For many sites, turning off JS is not an option. IMO, it's wasteful to ignore all that compute power in the browser. It's better to run code in thousands of browsers than do it all on the server.
The user already is. The casual user's system is idling with all sorts of nonsense. Adding some light processing doesn't harm. I'm thinking 100-500ms per page. You don't render the page for the user neither, do you?
For heavier use cases (e.g. image processing), the user should be willing to spend some CPU power. It doesn't make sense to send an image to a server, put it in a queue, wait for an image processing worker to run it, and send back the result. It's simpler and more sensible to run that process client-side, if feasible. E.g. LLMs are too big for that, but many other tasks can.
Some "light processing" like 10 seconds of instantiating <js framework of the day> crap that gives me nausea while it redraws infinitely and boxes move around on the page?

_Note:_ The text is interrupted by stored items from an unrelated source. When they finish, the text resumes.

-- ==== Sys2Proof/Machine/Encoder.lean ====
section
/-!
DEFINITION. The HID report encoder (spec 43_report_encoder).
-/

namespace Sys2Proof.Machine

/-- ENC_INIT (43 R160). -/
def execEncInit (s : State) : Out :=
  issuedAt [.lEncInit] s
    (.next ({ s with modifier := some 0x00, slots := some (filled 0x00), seqK := 0 }.goto .lEncCell))

/-- ENC_CELL.SKIP (43 R162): the cell is not asserted; the table is not read. -/
def execEncCellSkip (s : State) : Out :=
  encCell s fun form =>
    match form with
    | .skip => .next s.advanceCell
    | .empty | .modifier _ | .sentinel _ | .key _ _ | .overflow => .refused .notSelected

/-- ENC_CELL.EMPTY (43 R163): no effect. -/
def execEncCellEmpty (s : State) : Out :=
  encCell s fun form =>
    match form with
    | .empty => .next s.advanceCell
    | .skip | .modifier _ | .sentinel _ | .key _ _ | .overflow => .refused .notSelected

/-- ENC_CELL.MOD (43 R165): `MOD <- MOD | modmask(kc)`. An unwritten MOD faults (10_state R47, 93 U16). -/
def execEncCellMod (s : State) : Out :=
  encCell s fun form =>
    match form with
    | .modifier mask =>
      match s.modifier with
      | none => .fault (.unwritten .modifier)
      | some m => .next { s with modifier := some (m ||| mask) }.advanceCell
    | .skip | .empty | .sentinel _ | .key _ _ | .overflow => .refused .notSelected

/-- ENC_CELL.SENT (43 R164): the mapped byte fills all six slots. -/
def execEncCellSent (s : State) : Out :=
  encCell s fun form =>
    match form with
    | .sentinel kc => .next { s with slots := some (filled kc) }.advanceCell
    | .skip | .empty | .modifier _ | .key _ _ | .overflow => .refused .notSelected

/-- ENC_CELL.KEY (43 R166): the key goes to the first empty slot. -/
def execEncCellKey (s : State) : Out :=
  encCell s fun form =>
    match form with
    | .key kc sl => .next { s with slots := some (putKey sl kc) }.advanceCell
    | .skip | .empty | .modifier _ | .sentinel _ | .overflow => .refused .notSelected

/-- ENC_CELL.OVF (43 R167): KC_ROLLOVER fills all six slots. -/
def execEncCellOvf (s : State) : Out :=
  encCell s fun form =>
    match form with
    | .overflow => .next { s with slots := some (filled s.cfg.val.kcRollover) }.advanceCell
    | .skip | .empty | .modifier _ | .sentinel _ | .key _ _ => .refused .notSelected

/-- ENC_DONE (43 R168). An unwritten MOD or SLOT faults (10_state R47, 93 U16). -/
def execEncDone (s : State) : Out :=
  issuedAt [.lEncDone] s
    (match s.modifier with
     | none => .fault (.unwritten .modifier)
     | some m =>
       match s.slots with
       | none => .fault (.unwritten .slots)
       | some sl => .next ({ s with rep := some (assembleReport m sl) }.goto .lCsEnter))

end Sys2Proof.Machine
end

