-- ==== Sys2Proof/Tests/Slice0.lean ====
section
/-!
SUPPORT. Tests of the model: the smoke test of WellFormed, records written out from the operation maps of spec 30_encoding R97
and R98, single steps whose results are the vectors of 95_test_vectors, and for every obligation with hypotheses a concrete
state that meets them. Expected values come from the spec's file named at each test.
-/

namespace Sys2Proof.Tests

open Sys2Proof Sys2Proof.Machine

/-! ### Helpers -/

/-- A field of the next state of one operation, none where it stops. -/
def fieldAfter {α : Type} (f : State → α) (i : Instr) (s : State) : Option α :=
  match exec i s with
  | .next t => some (f t)
  | .fault _ => none
  | .refused _ => none

/-- Bytes that decode to an instruction. -/
def decodesTo (bytes : List Byte) (i : Instr) : Bool :=
  match decode bytes with
  | .ok j => decide (j = i)
  | .error _ => false

/-- EX right after reset, with the sequencer at a label. -/
abbrev placed (l : Label) : State := { State.reset with seqPc := l }

/-- The matrix of EX with the given cells asserted. -/
def asserted (ps : List Cell) : Matrix 4 3 :=
  Vector.ofFn fun c => Vector.ofFn fun r => decide ((c.val, r.val) ∈ ps)

/-- EX at L_ENC_CELL, visiting cell `k`. -/
abbrev visiting (ps : List Cell) (l : Layer) (k : Nat) (m : Byte) (sl : Slots) : State :=
  { State.reset with
    seqPc := .lEncCell, seqBoot := false, seqC := 4, seqK := k, deb := some (asserted ps), layer := some l,
    modifier := some m, slots := some sl, tmrArmed := true, tmrExpired := true }

/-- The start state of the vectors of 95 section 2.5. -/
abbrev handling : State :=
  { State.reset with inIrq := true, brReport := 0x040002, led := ⟨false, true, false, false, false⟩ }

/-- EX at L_PUSH with a changed report, 95 vector B10. -/
abbrev pushing : State := { placed .lPush with rep := some 0x040000 }

/-- EX with the filter "two equal samples" (95 V13). -/
def twoSampleCfg : WfCfg :=
  ⟨{ exCfg with dbf := ⟨.twoSamples, []⟩ }, by decide +kernel⟩

/-! ### WellFormed -/

/-- A GET_REPORT.UNSUP of type Input is no instruction (44 R182). -/
theorem test_wf_refuses_unsup_input : (Instr.getReportUnsup .input 0).wf = false := by decide

/-- A SET_REPORT.UNSUP of the accepted combination is no instruction (44 R185). -/
theorem test_wf_refuses_unsup_accepted : (Instr.setReportUnsup .output 0 [0x01]).wf = false := by decide

/-- Each of the three parts of the combination counts (44 R185). -/
theorem test_wf_admits_each_mismatch :
    ((Instr.setReportUnsup .input 0 [0x01]).wf && (Instr.setReportUnsup .output 1 [0x01]).wf &&
      (Instr.setReportUnsup .output 0 []).wf && (Instr.setReportUnsup .output 0 [0x01, 0x00]).wf) = true := by decide

/-! ### Decoding, the codes of 30 R97 and R98 written out -/

theorem test_decode_scanner :
    (decodesTo [0b00001, 0, 0, 0] .colAssert && decodesTo [0b00010, 0, 0, 0] .settle &&
      decodesTo [0b00011, 0, 0, 0] .rowSample && decodesTo [0b00100, 0, 0, 0] .colDeassert &&
      decodesTo [0b00101, 0, 0, 0] .colNext) = true := by decide

theorem test_decode_filter_and_layer :
    (decodesTo [0b00110, 0, 0, 0] .dbfPump && decodesTo [0b01011, 0, 0, 0] .layerSel) = true := by decide

theorem test_decode_boot_and_timer :
    (decodesTo [0b00111, 0, 0, 0] .bootCheck && decodesTo [0b01000, 0, 0, 0] .bootEnter &&
      decodesTo [0b01001, 1, 0, 0] .tmrArmFirst && decodesTo [0b01001, 0, 0, 0] .tmrArmPeriod &&
      decodesTo [0b01010, 0, 0, 0] .tmrWait) = true := by decide

/-- The selectors a, cls and f of 30 R97, cls as 30 R93 codes it. -/
theorem test_decode_encoder :
    (decodesTo [0b01100, 0, 0, 0] .encInit && decodesTo [0b01101, 0b0000, 0, 0] .encCellSkip &&
      decodesTo [0b01101, 0b0001, 0, 0] .encCellEmpty && decodesTo [0b01101, 0b0011, 0, 0] .encCellMod &&
      decodesTo [0b01101, 0b0101, 0, 0] .encCellSent && decodesTo [0b01101, 0b0111, 0, 0] .encCellKey &&
      decodesTo [0b01101, 0b1111, 0, 0] .encCellOvf && decodesTo [0b01110, 0, 0, 0] .encDone) = true := by decide

/-- The result codes are those of 60 R230. -/
theorem test_decode_bridge :
    (decodesTo [0b01111, 0, 0, 0] .csEnter && decodesTo [0b10000, 0, 0, 0] .commit &&
      decodesTo [0b10001, 0, 0, 0] .pushSuppress && decodesTo [0b10001, 1, 0, 0] .pushOk &&
      decodesTo [0b10001, 1, 2, 0] .pushWouldBlock && decodesTo [0b10001, 1, 3, 0] (.pushHard .parseError) &&
      decodesTo [0b10001, 1, 7, 0] (.pushHard .invalidState) && decodesTo [0b10010, 0, 0, 0] .csExit) = true := by
  decide

theorem test_decode_interrupt_context :
    (decodesTo [0b11000, 0, 0, 0] .irqEnter && decodesTo [0b11001, 0, 0, 5] (.getReportInput 5) &&
      decodesTo [0b11001, 2, 3, 0] (.getReportUnsup (.other 3) 0) &&
      decodesTo [0b11010, 1, 0, 0, 0x1F] (.setReportLed 0x1F) &&
      decodesTo [0b11010, 1, 0, 1, 0x01] (.setReportUnsup .output 1 [0x01]) &&
      decodesTo [0b11011, 0, 0, 0] .getDescriptor && decodesTo [0b11100, 0, 0, 0] .irqExit) = true := by decide

theorem test_decode_refuses :
    decode [0b10011, 0, 0, 0] = .error (.illegalOp 0b10011) ∧ decode [0x21, 0, 0, 0] = .error (.wideCode 0x21) ∧
    decode [0b01101, 0b0010, 0, 0] = .error (.reservedSelector 2) ∧ decode [1, 0, 0] = .error .truncated :=
  ⟨rfl, rfl, rfl, rfl⟩

/-- The host's two codes mean the two named types, every other code another type (30 R91). -/
theorem test_report_type_codes :
    (List.map exCfg.rtypeCodes.typeOf [1, 2, 0, 3]) = [.input, .output, .other 0, .other 3] := by decide +kernel

/-- The descriptor's structure describes the 8-byte input report and the 1-byte output report (44 R186). -/
theorem test_descriptor_structure : descBits .input = 8 * reportLen ∧ descBits .output = 8 * outReportLen := by decide

/-! ### Single steps: the vectors of 95 sections 2.1 to 2.7 -/

/-- V1. -/
theorem test_colAssert_first_column :
    fieldAfter (fun t => (t.colCells, t.seqPc)) .colAssert State.reset =
      some ([true, false, false, false], .sSettle1) := by decide +kernel

/-- V4. -/
theorem test_colDeassert_second_column :
    fieldAfter (fun t => (t.colCells, t.events)) .colDeassert
        { placed .sDeassert with seqC := 1, col := #v[false, true, false, false] } =
      some ([false, false, false, false], [.pCol 1 false]) := by decide +kernel

/-- V2 and V5. -/
theorem test_settle_both_places :
    fieldAfter (·.seqPc) .settle (placed .sSettle1) = some .sSample ∧
    fieldAfter (·.seqPc) .settle (placed .sSettle2) = some .sNext := by decide +kernel

/-- V3. -/
theorem test_rowSample_second_column :
    fieldAfter (fun t => (t.rawCells, t.seqPc)) .rowSample
        { placed .sSample with seqC := 1, rowsIn := [#v[true, false, true]] } =
      some ([none, some [true, false, true], none, none], .sDeassert) := by decide +kernel

/-- V6. -/
theorem test_colNext_goes_on :
    fieldAfter (fun t => (t.seqC, t.seqPc)) .colNext { placed .sNext with seqC := 2 } = some (3, .sAssert) := by
  decide +kernel

/-- V7. -/
theorem test_colNext_ends_after_the_last :
    fieldAfter (fun t => (t.seqC, t.seqPc)) .colNext { placed .sNext with seqC := 3 } = some (4, .sPump) := by
  decide +kernel

/-- V11. -/
theorem test_dbfPump_in_the_loop :
    fieldAfter (fun t => (t.debCells, t.rawCells, t.seqPc)) .dbfPump
        { placed .sPump with seqBoot := false, raw := (asserted [(1, 0)]).map some } =
      some (some (gridCells (asserted [(1, 0)])), [none, none, none, none], .lLayer) := by decide +kernel

/-- V13. -/
theorem test_dbfPump_two_samples :
    fieldAfter (fun t => (t.debCells, t.dbsCells)) .dbfPump
        { State.resetWith twoSampleCfg with seqPc := .sPump, raw := (asserted [(0, 0)]).map some } =
      some (some (gridCells (asserted [])), [gridCells (asserted [(0, 0)])]) := by decide +kernel

/-- V16. -/
theorem test_layerSel_normal :
    fieldAfter (·.layer) .layerSel { placed .lLayer with deb := some (asserted [(1, 1)]) } =
      some (some .normal) := by decide +kernel

/-- V17. -/
theorem test_layerSel_does_not_latch :
    fieldAfter (·.layer) .layerSel { placed .lLayer with deb := some (asserted [(3, 1)]), layer := some .normal } =
      some (some .fn) := by decide +kernel

/-- B1. -/
theorem test_bootCheck_held :
    fieldAfter (·.seqPc) .bootCheck { placed .bCheck with deb := some (asserted [(0, 0)]) } = some .bEnter := by
  decide +kernel

/-- B2. -/
theorem test_bootCheck_other_keys :
    fieldAfter (·.seqPc) .bootCheck { placed .bCheck with deb := some (asserted [(1, 0), (3, 1)]) } =
      some .bArm := by decide +kernel

/-- B3. -/
theorem test_bootEnter :
    fieldAfter (fun t => (t.booted, t.events)) .bootEnter (placed .bEnter) = some (true, [.bootEnter]) := by
  decide +kernel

Even the mobile oriented samey SAAS sites that have you scroll through 20 screens to read 5 lines sound better...
Edit: Btw, 100-500 ms on what? The latest Intel 500 W space heater? And tested only in Chrome because it's too expensive to notice that it's not very fast or responsive on other browsers?
Edit 2: Not to be misunderstood. If you're doing the computation for me, go ahead. If you're doing the computation because your framework has 100000% overhead, no thanks.
I don't like heavy frameworks either. I try to keep everything light, both server and client-side. 10s loading animations is too much. But having no framework at all severely limits development speed.
All browsers are approximately equally fast nowadays. I use Firefox, so no worries there.